Bruno Maddox - Early Years

Early Years

Maddox was born in London in 1969 to former Nature editor Sir John Maddox, a writer on science and nature, and Brenda Maddox, a biographer of Rosalind Franklin, W.B. Yeats, Nora Barnacle and several others. He has one sister, Bronwen, who became a journalist and is Chief Foreign Commentator of The Times as of 2008. Maddox enjoyed a privileged life during his childhood and youth, because of his father's position as editor of Nature, encountering some of the leading scientific thinkers of the day and enjoying dinners with figures such as James Watson and Sir Fred Hoyle.

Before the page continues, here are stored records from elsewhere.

-- ==== Sys2Proof/Laws/Memory.lean ====
section
/-! SUPPORT. What an access to device memory does when nothing is pending on any row: it counts its events and changes nothing
else (R207 to R216, R331). A proof about an access to quiet memory cites these and never unfolds a restore. -/

set_option Elab.async false

namespace Sys2Proof.Machine

/-- Counts change no other field, so they keep memory quiet. -/
theorem quietMem_counters {s : State} (h : s.quietMem) (cs : List Counter) : ({ s with counters := cs } : State).quietMem := h

theorem count_counters (s : State) (base k src : Nat) (asid : Option Nat) (n : Nat) :
    ∃ cs, s.count base k src asid n = { s with counters := cs } := ⟨_, rfl⟩

/-- A list of changes of the counters alone. -/
theorem counters_foldl {α : Type} {s : State} {f : State → α → State} (hf : ∀ a cs, ∃ ds, f { s with counters := cs } a = { s with counters := ds }) :
    ∀ (l : List α) (cs : List Counter), ∃ ds, l.foldl f { s with counters := cs } = { s with counters := ds }
  | [], cs => ⟨cs, rfl⟩
  | a :: l, cs => by
    obtain ⟨ds, h⟩ := hf a cs
    rw [List.foldl_cons, h]
    exact counters_foldl hf l ds

theorem overUcie_counters (s : State) (src dst asid : Option Nat) (n : Nat) : ∃ cs, s.overUcie src dst asid n = { s with counters := cs } := by
  unfold State.overUcie
  split
  · exact ⟨_, rfl⟩
  · cases src <;> cases dst <;> exact ⟨_, rfl⟩

theorem countHome_counters (s : State) (pa src : Nat) (asid : Option Nat) : ∃ cs, s.countHome pa src asid = { s with counters := cs } :=
  ⟨_, rfl⟩

theorem portFlits_counters (s : State) (die asid : Option Nat) (peer : Bool) (req resp : Nat) :
    ∃ cs, s.portFlits die asid peer req resp = { s with counters := cs } := by
  unfold State.portFlits
  obtain ⟨_, h⟩ := overUcie_counters s die none asid req
  rw [h]
  obtain ⟨_, h⟩ := overUcie_counters { s with counters := _ } none die asid resp
  rw [h]
  cases peer <;> exact ⟨_, rfl⟩

/-! ## Quiet memory -/

theorem quiet_restoreRow {s : State} (h : s.quietMem) (asid : Option Nat) (row : Nat) : s.restoreRow asid row = s := by
  obtain ⟨-, -, -, hh, hs⟩ := h
  simp [State.restoreRow, hh, hs]

theorem quiet_activate {s : State} (h : s.quietMem) (asid : Option Nat) (row : Nat) : ∀ fuel, s.activate fuel asid row = s
  | 0 => rfl
  | fuel + 1 => by simp [State.activate, quiet_restoreRow h, h.1]

theorem quiet_demand {s : State} (h : s.quietMem) (asid : Option Nat) (row : Nat) :
    ∃ cs, s.demand asid row = { s with counters := cs } := by
  unfold State.demand
  dsimp only
  rw [if_neg]
  · exact ⟨_, quiet_activate (s := s.countStack (s.stackOf row) 1 asid 1) h asid row _⟩
  · have e : (s.countStack (s.stackOf row) 1 asid 1).rowApps = [] := h.1
    simp [e]

theorem quiet_ceaseCells {s : State} (h : s.quietMem) (pa n : Nat) : s.ceaseCells pa n = s := by
  simp [State.ceaseCells, State.cellsIn, h.2.1]

theorem quiet_reach {s : State} (h : s.quietMem) (asid : Option Nat) (pa n : Nat) :
    ∃ cs, s.reach asid pa n = { s with counters := cs } := by
  unfold State.reach
  obtain ⟨cs, e⟩ := counters_foldl (s := s) (f := fun s r => s.demand asid r)
    (fun r cs => quiet_demand (quietMem_counters h cs) asid r) (rowsOf pa n) s.counters
  rw [e]
  exact ⟨cs, quiet_ceaseCells (quietMem_counters h cs) pa n⟩

/-- An access to quiet memory counts its events and changes nothing else. -/
theorem quiet_access {s : State} (h : s.quietMem) (die asid : Option Nat) (l2 wr : Bool) (pa n : Nat) :
    ∃ cs, s.access die asid l2 wr pa n = { s with counters := cs } := by
  unfold State.access
  dsimp only
  obtain ⟨_, e⟩ := overUcie_counters s die (some (s.homeDie pa)) asid (if wr then n else 0)
  rw [e]
  obtain ⟨_, e⟩ := overUcie_counters { s with counters := _ } (some (s.homeDie pa)) die asid (if wr then 0 else n)
  rw [e]
  cases l2 <;> cases wr <;> exact quiet_reach (quietMem_counters h _) asid pa n

theorem quiet_peek {s : State} (h : s.quietMem) (a : Nat) : s.peek a = cGet s.mem a := by
  simp [State.peek, h.2.2.1]

/-- A read of the hub gives memory's bytes. -/
theorem quiet_homeRead {s : State} (h : s.quietMem) (asid : Option Nat) (pa n : Nat) :
    ∃ cs, s.homeRead asid pa n = ({ s with counters := cs }, (List.range' pa n).map (cGet s.mem)) := by
  obtain ⟨cs, e⟩ := quiet_access h none asid true false pa n
  refine ⟨cs, ?_⟩
  simp only [State.homeRead, State.readFrom, e, State.peekBytes, Prod.mk.injEq, true_and]
  exact List.map_congr_left fun a _ => quiet_peek (quietMem_counters h cs) a

/-- Bytes that leave a core's L1 are no longer in it. -/
theorem dropL1_l1 (s : State) (c pa n : Nat) {x : Host.Cell} (h : x ∈ ((s.dropL1 c pa n).core c).l1) :
    x.1 < pa ∨ pa + n ≤ x.1 := by
  simp only [State.dropL1, State.setCore, State.core, List.getD_eq_getElem?_getD, List.getElem?_modify_eq] at h
  cases e : s.cores[c]? with
  | none => simp [e, Core.fresh] at h
  | some k => simp [e] at h; exact h.2

/-- A read at home for an instruction leaves none of its bytes in the core's L1 (R115, R134). -/
theorem readFor_l1 (s : State) (core asid pa n : Nat) {x : Host.Cell}
    (h : x ∈ ((s.readFor core asid pa n).1.core core).l1) : x.1 < pa ∨ pa + n ≤ x.1 := dropL1_l1 _ _ _ _ h

/-- It gives quiet memory's bytes. -/
theorem quiet_readFor {s : State} (h : s.quietMem) (core asid pa n : Nat) :
    ∃ cs, s.readFor core asid pa n =
      (State.dropL1 { s with counters := cs } core pa n, (List.range' pa n).map (cGet s.mem)) := by
  obtain ⟨cs, e⟩ := quiet_homeRead h (some asid) pa n
  exact ⟨cs, by simp only [State.readFor, e]⟩

/-- A write of the hub changes memory's bytes. -/
theorem quiet_homeWrite {s : State} (h : s.quietMem) (asid : Option Nat) (pa : Nat) (bs : List Byte) :
    ∃ cs, s.homeWrite asid pa bs = { s with counters := cs, mem := cWrite s.mem pa bs } := by
  obtain ⟨cs, e⟩ := quiet_access h none asid true true pa bs.length
  refine ⟨cs, ?_⟩
  have p : s.poisoned = [] := h.2.2.1
  simp [State.homeWrite, State.writeFrom, e, State.poke, p]

/-- An operation's accesses to quiet memory count their events and change nothing else. -/
theorem quiet_engReach {s : State} (h : s.quietMem) (die : Option Nat) (asid : Nat) (wr : Bool) (ls : List Loc) :
    ∃ cs, s.engReach die asid wr ls = { s with counters := cs } := by
  have hc : ∃ cs, s.engCount die asid wr ls = { s with counters := cs } := by
    unfold State.engCount
    dsimp only
    obtain ⟨cs, e⟩ := counters_foldl (s := s) (f := fun s r =>
        let n := (ls.filterMap Loc.pa?).countP fun a => rowOf a == r
        let home := some (s.homeDie (r * 1024))
        let s := (s.overUcie die home (some asid) (if wr then n else 0)).overUcie home die (some asid) (if wr then 0 else n)
        let s := s.countHome (r * 1024) 1 (some asid)
        if wr then s else s.countHome (r * 1024) 2 (some asid)) (by
      intro r cs
      dsimp only
      obtain ⟨_, e⟩ := overUcie_counters { s with counters := cs } die (some (State.homeDie { s with counters := cs } (r * 1024)))
        (some asid) (if wr then (ls.filterMap Loc.pa?).countP (fun a => rowOf a == r) else 0)
      rw [e]
      obtain ⟨_, e⟩ := overUcie_counters { s with counters := _ } (some (State.homeDie { s with counters := cs } (r * 1024))) die
        (some asid) (if wr then 0 else (ls.filterMap Loc.pa?).countP (fun a => rowOf a == r))
      rw [e]
      cases wr <;> exact ⟨_, rfl⟩) ((ls.filterMap Loc.pa?).map rowOf).dedup s.counters
    rw [show ({ s with counters := s.counters } : State) = s from rfl] at e
    rw [e]
    exact counters_foldl (by
      intro p cs
      split
      · exact ⟨_, rfl⟩
      · exact portFlits_counters { s with counters := cs } die (some asid) p _ _) [true, false] cs
  unfold State.engReach
  dsimp only
  obtain ⟨cs, e⟩ := hc
  rw [e]
  obtain ⟨ds, e⟩ := counters_foldl (s := s) (f := fun s r => s.demand (some asid) r)
    (fun r cs => quiet_demand (quietMem_counters h cs) (some asid) r) ((ls.filterMap Loc.pa?).map rowOf).dedup cs
  rw [e]
  exact counters_foldl (s := s) (f := fun s a => s.ceaseCells a 1)
    (fun a cs => ⟨cs, quiet_ceaseCells (quietMem_counters h cs) a 1⟩) _ ds

end Sys2Proof.Machine
end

Despite his family's background in science, Maddox was interested in the humanities while he attended Westminster School, an independent boys' school in London. Maddox went on to study English literature at Harvard University and graduated in 1992. He published his first and only article in the student newspaper The Harvard Crimson during his senior year. He won the undergraduate Thomas Temple Hoopes Prize for his senior thesis "on the use of adjectives in restaurant menus" titled Maltese: A Gastrosophic Theory of Reading. After graduation Maddox moved from Cambridge, Massachusetts to Moscow—where he worked for three weeks as the English-language editor of a Russian magazine—and then to New York City, where he spent two years working odd jobs, including hand-delivering celebrity invitations to local parties.

Maddox's freelance writing career began in 1994, when he became a book reviewer for The New York Times Book Review and The Washington Post, where he developed a reputation for writing scathing reviews that would later help him land a job as an editor at Spy magazine. Maddox described his book reviewing style as "pretty vicious", and quipped that he "was a frustrated, twenty-something guy, sitting in his bedroom venting existential rage on these nasty academics". His last book review for The Washington Post was in late 1996; however, he continued reviewing for The New York Times up until 1998, contributing only a couple of reviews thereafter.

At the beginning of the dot-com boom, Maddox found full-time work at an information technology company, where he worked for a year and a half.